Try it:
Where does the word "Laws" appear in the entries below? Copy each line that holds it.
[Data — start]
-- ==== Sys2Proof/Laws/PerInstr.lean ====
section
/-! SUPPORT. Family `RoundTrip`: what the decoder reads from the instruction's own word is the instruction with
its operands and its group (R46, R47, R69), whatever stall count stood before; a row that no word encodes has none.
One lemma per constructor of `Instr`. -/

namespace Sys2Proof.Laws.RoundTrip

/-- The decoder reads an instruction back from its encoded word. -/
def Statement (i : Instr) : Prop :=
  match i.group with
  | some g => ∀ s, decodeWord (Grp.withStall g s) (encodeWord i) = .ok i
  | none => i.encoded = true → decodeHint (encodeWord i) = .ok i

/-- The table of major opcode 1. -/
theorem major01 (g0 : Grp) (w : W32) (h : w.extractLsb' 26 6 = 1#6) :
    decodeWord g0 w = decMajor01 (Grp.withStall g0 (w.extractLsb' 24 2)) w := by
  unfold decodeWord; rw [h]; rfl

/-- The table of major opcode 2. -/
theorem major02 (g0 : Grp) (w : W32) (h : w.extractLsb' 26 6 = 2#6) :
    decodeWord g0 w = decMajor02 (Grp.withStall g0 (w.extractLsb' 24 2)) w := by
  unfold decodeWord; rw [h]; rfl

/-- The table of major opcode 3. -/
theorem major03 (g0 : Grp) (w : W32) (h : w.extractLsb' 26 6 = 3#6) :
    decodeWord g0 w = decMajor03 (Grp.withStall g0 (w.extractLsb' 24 2)) w := by
  unfold decodeWord; rw [h]; rfl

/-- The table of major opcode 4. -/
theorem major04 (g0 : Grp) (w : W32) (h : w.extractLsb' 26 6 = 4#6) :
    decodeWord g0 w = decMajor04 (Grp.withStall g0 (w.extractLsb' 24 2)) w := by
  unfold decodeWord; rw [h]; rfl

/-- The table of major opcode 5. -/
theorem major05 (g0 : Grp) (w : W32) (h : w.extractLsb' 26 6 = 5#6) :
    decodeWord g0 w = decMajor05 (Grp.withStall g0 (w.extractLsb' 24 2)) w := by
  unfold decodeWord; rw [h]; rfl

/-- The table of major opcode 6. -/
theorem major06 (g0 : Grp) (w : W32) (h : w.extractLsb' 26 6 = 6#6) :
    decodeWord g0 w = decMajor06 (Grp.withStall g0 (w.extractLsb' 24 2)) w := by
  unfold decodeWord; rw [h]; rfl

/-- The table of major opcode 7. -/
theorem major07 (g0 : Grp) (w : W32) (h : w.extractLsb' 26 6 = 7#6) :
    decodeWord g0 w = decMajor07 (Grp.withStall g0 (w.extractLsb' 24 2)) w := by
  unfold decodeWord; rw [h]; rfl

/-- The table of major opcode 8. -/
theorem major08 (g0 : Grp) (w : W32) (h : w.extractLsb' 26 6 = 8#6) :
    decodeWord g0 w = decMajor08 (Grp.withStall g0 (w.extractLsb' 24 2)) w := by
  unfold decodeWord; rw [h]; rfl

/-- The table of major opcode 9. -/
theorem major09 (g0 : Grp) (w : W32) (h : w.extractLsb' 26 6 = 9#6) :
    decodeWord g0 w = decMajor09 (Grp.withStall g0 (w.extractLsb' 24 2)) w := by
  unfold decodeWord; rw [h]; rfl

/-- The table of major opcode 10. -/
theorem major0A (g0 : Grp) (w : W32) (h : w.extractLsb' 26 6 = 10#6) :
    decodeWord g0 w = decMajor0A (Grp.withStall g0 (w.extractLsb' 24 2)) w := by
  unfold decodeWord; rw [h]; rfl

/-- The table of major opcode 11. -/
theorem major0B (g0 : Grp) (w : W32) (h : w.extractLsb' 26 6 = 11#6) :
    decodeWord g0 w = decMajor0B (Grp.withStall g0 (w.extractLsb' 24 2)) w := by
  unfold decodeWord; rw [h]; rfl

/-- The table of major opcode 12. -/
theorem major0C (g0 : Grp) (w : W32) (h : w.extractLsb' 26 6 = 12#6) :
    decodeWord g0 w = decMajor0C (Grp.withStall g0 (w.extractLsb' 24 2)) w := by
  unfold decodeWord; rw [h]; rfl

/-- The table of major opcode 13. -/
theorem major0D (g0 : Grp) (w : W32) (h : w.extractLsb' 26 6 = 13#6) :
    decodeWord g0 w = decMajor0D (Grp.withStall g0 (w.extractLsb' 24 2)) w := by
  unfold decodeWord; rw [h]; rfl

/-- The table of major opcode 14. -/
theorem major0E (g0 : Grp) (w : W32) (h : w.extractLsb' 26 6 = 14#6) :
    decodeWord g0 w = decMajor0E (Grp.withStall g0 (w.extractLsb' 24 2)) w := by
  unfold decodeWord; rw [h]; rfl

/-- The table of major opcode 16. -/
theorem major10 (g0 : Grp) (w : W32) (h : w.extractLsb' 26 6 = 16#6) :
    decodeWord g0 w = decMajor10 (Grp.withStall g0 (w.extractLsb' 24 2)) w := by
  unfold decodeWord; rw [h]; rfl

/-- The table of major opcode 17. -/
theorem major11 (g0 : Grp) (w : W32) (h : w.extractLsb' 26 6 = 17#6) :
    decodeWord g0 w = decMajor11 (Grp.withStall g0 (w.extractLsb' 24 2)) w := by
  unfold decodeWord; rw [h]; rfl

/-- The table of major opcode 18. -/
theorem major12 (g0 : Grp) (w : W32) (h : w.extractLsb' 26 6 = 18#6) :
    decodeWord g0 w = decMajor12 (Grp.withStall g0 (w.extractLsb' 24 2)) w := by
  unfold decodeWord; rw [h]; rfl

/-- The table of major opcode 19. -/
theorem major13 (g0 : Grp) (w : W32) (h : w.extractLsb' 26 6 = 19#6) :
    decodeWord g0 w = decMajor13 (Grp.withStall g0 (w.extractLsb' 24 2)) w := by
  unfold decodeWord; rw [h]; rfl

/-- The table of major opcode 20. -/
theorem major14 (g0 : Grp) (w : W32) (h : w.extractLsb' 26 6 = 20#6) :
    decodeWord g0 w = decMajor14 (Grp.withStall g0 (w.extractLsb' 24 2)) w := by
  unfold decodeWord; rw [h]; rfl

/-- The table of major opcode 21. -/
theorem major15 (g0 : Grp) (w : W32) (h : w.extractLsb' 26 6 = 21#6) :
    decodeWord g0 w = decMajor15 (Grp.withStall g0 (w.extractLsb' 24 2)) w := by
  unfold decodeWord; rw [h]; rfl

/-- The table of major opcode 24. -/
theorem major18 (g0 : Grp) (w : W32) (h : w.extractLsb' 26 6 = 24#6) :
    decodeWord g0 w = decMajor18 (Grp.withStall g0 (w.extractLsb' 24 2)) w := by
  unfold decodeWord; rw [h]; rfl

/-- The table of major opcode 25. -/
theorem major19 (g0 : Grp) (w : W32) (h : w.extractLsb' 26 6 = 25#6) :
    decodeWord g0 w = decMajor19 (Grp.withStall g0 (w.extractLsb' 24 2)) w := by
  unfold decodeWord; rw [h]; rfl

/-- The table of major opcode 26. -/
theorem major1A (g0 : Grp) (w : W32) (h : w.extractLsb' 26 6 = 26#6) :
    decodeWord g0 w = decMajor1A (Grp.withStall g0 (w.extractLsb' 24 2)) w := by
  unfold decodeWord; rw [h]; rfl

/-- The table of major opcode 27. -/
theorem major1B (g0 : Grp) (w : W32) (h : w.extractLsb' 26 6 = 27#6) :
    decodeWord g0 w = decMajor1B (Grp.withStall g0 (w.extractLsb' 24 2)) w := by
  unfold decodeWord; rw [h]; rfl

/-- The table of major opcode 28. -/
theorem major1C (g0 : Grp) (w : W32) (h : w.extractLsb' 26 6 = 28#6) :
    decodeWord g0 w = decMajor1C (Grp.withStall g0 (w.extractLsb' 24 2)) w := by
  unfold decodeWord; rw [h]; rfl

/-- The table of major opcode 29. -/
theorem major1D (g0 : Grp) (w : W32) (h : w.extractLsb' 26 6 = 29#6) :
    decodeWord g0 w = decMajor1D (Grp.withStall g0 (w.extractLsb' 24 2)) w := by
  unfold decodeWord; rw [h]; rfl

/-- The table of major opcode 30. -/
theorem major1E (g0 : Grp) (w : W32) (h : w.extractLsb' 26 6 = 30#6) :
    decodeWord g0 w = decMajor1E (Grp.withStall g0 (w.extractLsb' 24 2)) w := by
  unfold decodeWord; rw [h]; rfl

/-- The table of major opcode 31. -/
theorem major1F (g0 : Grp) (w : W32) (h : w.extractLsb' 26 6 = 31#6) :
    decodeWord g0 w = decMajor1F (Grp.withStall g0 (w.extractLsb' 24 2)) w := by
  unfold decodeWord; rw [h]; rfl

/-- The table of major opcode 32. -/
theorem major20 (g0 : Grp) (w : W32) (h : w.extractLsb' 26 6 = 32#6) :
    decodeWord g0 w = decMajor20 (Grp.withStall g0 (w.extractLsb' 24 2)) w := by
  unfold decodeWord; rw [h]; rfl

/-- The table of major opcode 33. -/
theorem major21 (g0 : Grp) (w : W32) (h : w.extractLsb' 26 6 = 33#6) :
    decodeWord g0 w = decMajor21 (Grp.withStall g0 (w.extractLsb' 24 2)) w := by
  unfold decodeWord; rw [h]; rfl

/-- The table of major opcode 34. -/
theorem major22 (g0 : Grp) (w : W32) (h : w.extractLsb' 26 6 = 34#6) :
    decodeWord g0 w = decMajor22 (Grp.withStall g0 (w.extractLsb' 24 2)) w := by
  unfold decodeWord; rw [h]; rfl

/-- The table of major opcode 36. -/
theorem major24 (g0 : Grp) (w : W32) (h : w.extractLsb' 26 6 = 36#6) :
    decodeWord g0 w = decMajor24 (Grp.withStall g0 (w.extractLsb' 24 2)) w := by
  unfold decodeWord; rw [h]; rfl

/-- The table of major opcode 37. -/
theorem major25 (g0 : Grp) (w : W32) (h : w.extractLsb' 26 6 = 37#6) :
    decodeWord g0 w = decMajor25 (Grp.withStall g0 (w.extractLsb' 24 2)) w := by
  unfold decodeWord; rw [h]; rfl

/-- The table of major opcode 38. -/
theorem major26 (g0 : Grp) (w : W32) (h : w.extractLsb' 26 6 = 38#6) :
    decodeWord g0 w = decMajor26 (Grp.withStall g0 (w.extractLsb' 24 2)) w := by
  unfold decodeWord; rw [h]; rfl

/-- The table of major opcode 39. -/
theorem major27 (g0 : Grp) (w : W32) (h : w.extractLsb' 26 6 = 39#6) :
    decodeWord g0 w = decMajor27 (Grp.withStall g0 (w.extractLsb' 24 2)) w := by
  unfold decodeWord; rw [h]; rfl

/-- The table of major opcode 40. -/
theorem major28 (g0 : Grp) (w : W32) (h : w.extractLsb' 26 6 = 40#6) :
    decodeWord g0 w = decMajor28 (Grp.withStall g0 (w.extractLsb' 24 2)) w := by
  unfold decodeWord; rw [h]; rfl

/-- The table of major opcode 41. -/
theorem major29 (g0 : Grp) (w : W32) (h : w.extractLsb' 26 6 = 41#6) :
    decodeWord g0 w = decMajor29 (Grp.withStall g0 (w.extractLsb' 24 2)) w := by
  unfold decodeWord; rw [h]; rfl

/-- The conditional branches, whose test stands between their operands (R47). -/
theorem decodeBranch (f : BitVec 2) (g : Grp) (s : BitVec 2) (o : OpFBS) (k : Grp → OpFBS → Instr)
    (hF : ∀ w : W32, w.extractLsb' 16 2 = f → decMajor05 g w = decFBS k g w) :
    decodeWord (Grp.withStall g s) (5#6 ++ g.stall ++ o.a ++ f ++ o.off : BitVec 32) = .ok (k g o) := by
  obtain ⟨w, hw⟩ : ∃ w, w = (5#6 ++ g.stall ++ o.a ++ f ++ o.off : BitVec 32) := ⟨_, rfl⟩
  have h1 : w.extractLsb' 26 6 = 5#6 := by
    subst hw; ext i hi; simp only [BitVec.getElem_extractLsb', BitVec.getLsbD_append]; simp; grind
  have h2 : w.extractLsb' 24 2 = g.stall := by
    subst hw; ext i hi; simp only [BitVec.getElem_extractLsb', BitVec.getLsbD_append]; simp; grind
  have h3 : w.extractLsb' 18 6 = o.a := by
    subst hw; ext i hi; simp only [BitVec.getElem_extractLsb', BitVec.getLsbD_append]; simp; grind
  have h4 : w.extractLsb' 16 2 = f := by
    subst hw; ext i hi; simp only [BitVec.getElem_extractLsb', BitVec.getLsbD_append]; simp; grind
  have h5 : w.extractLsb' 0 16 = o.off := by
    subst hw; ext i hi; simp only [BitVec.getElem_extractLsb', BitVec.getLsbD_append]; simp; grind
  rw [← hw, major05 _ _ h1, h2]
  refine (hF _ h4).trans ?_
  simp only [decFBS, h3, h5]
[Data — finish]
Solution to this problem:
-- ==== Sys2Proof/Laws/PerInstr.lean ====
namespace Sys2Proof.Laws.RoundTrip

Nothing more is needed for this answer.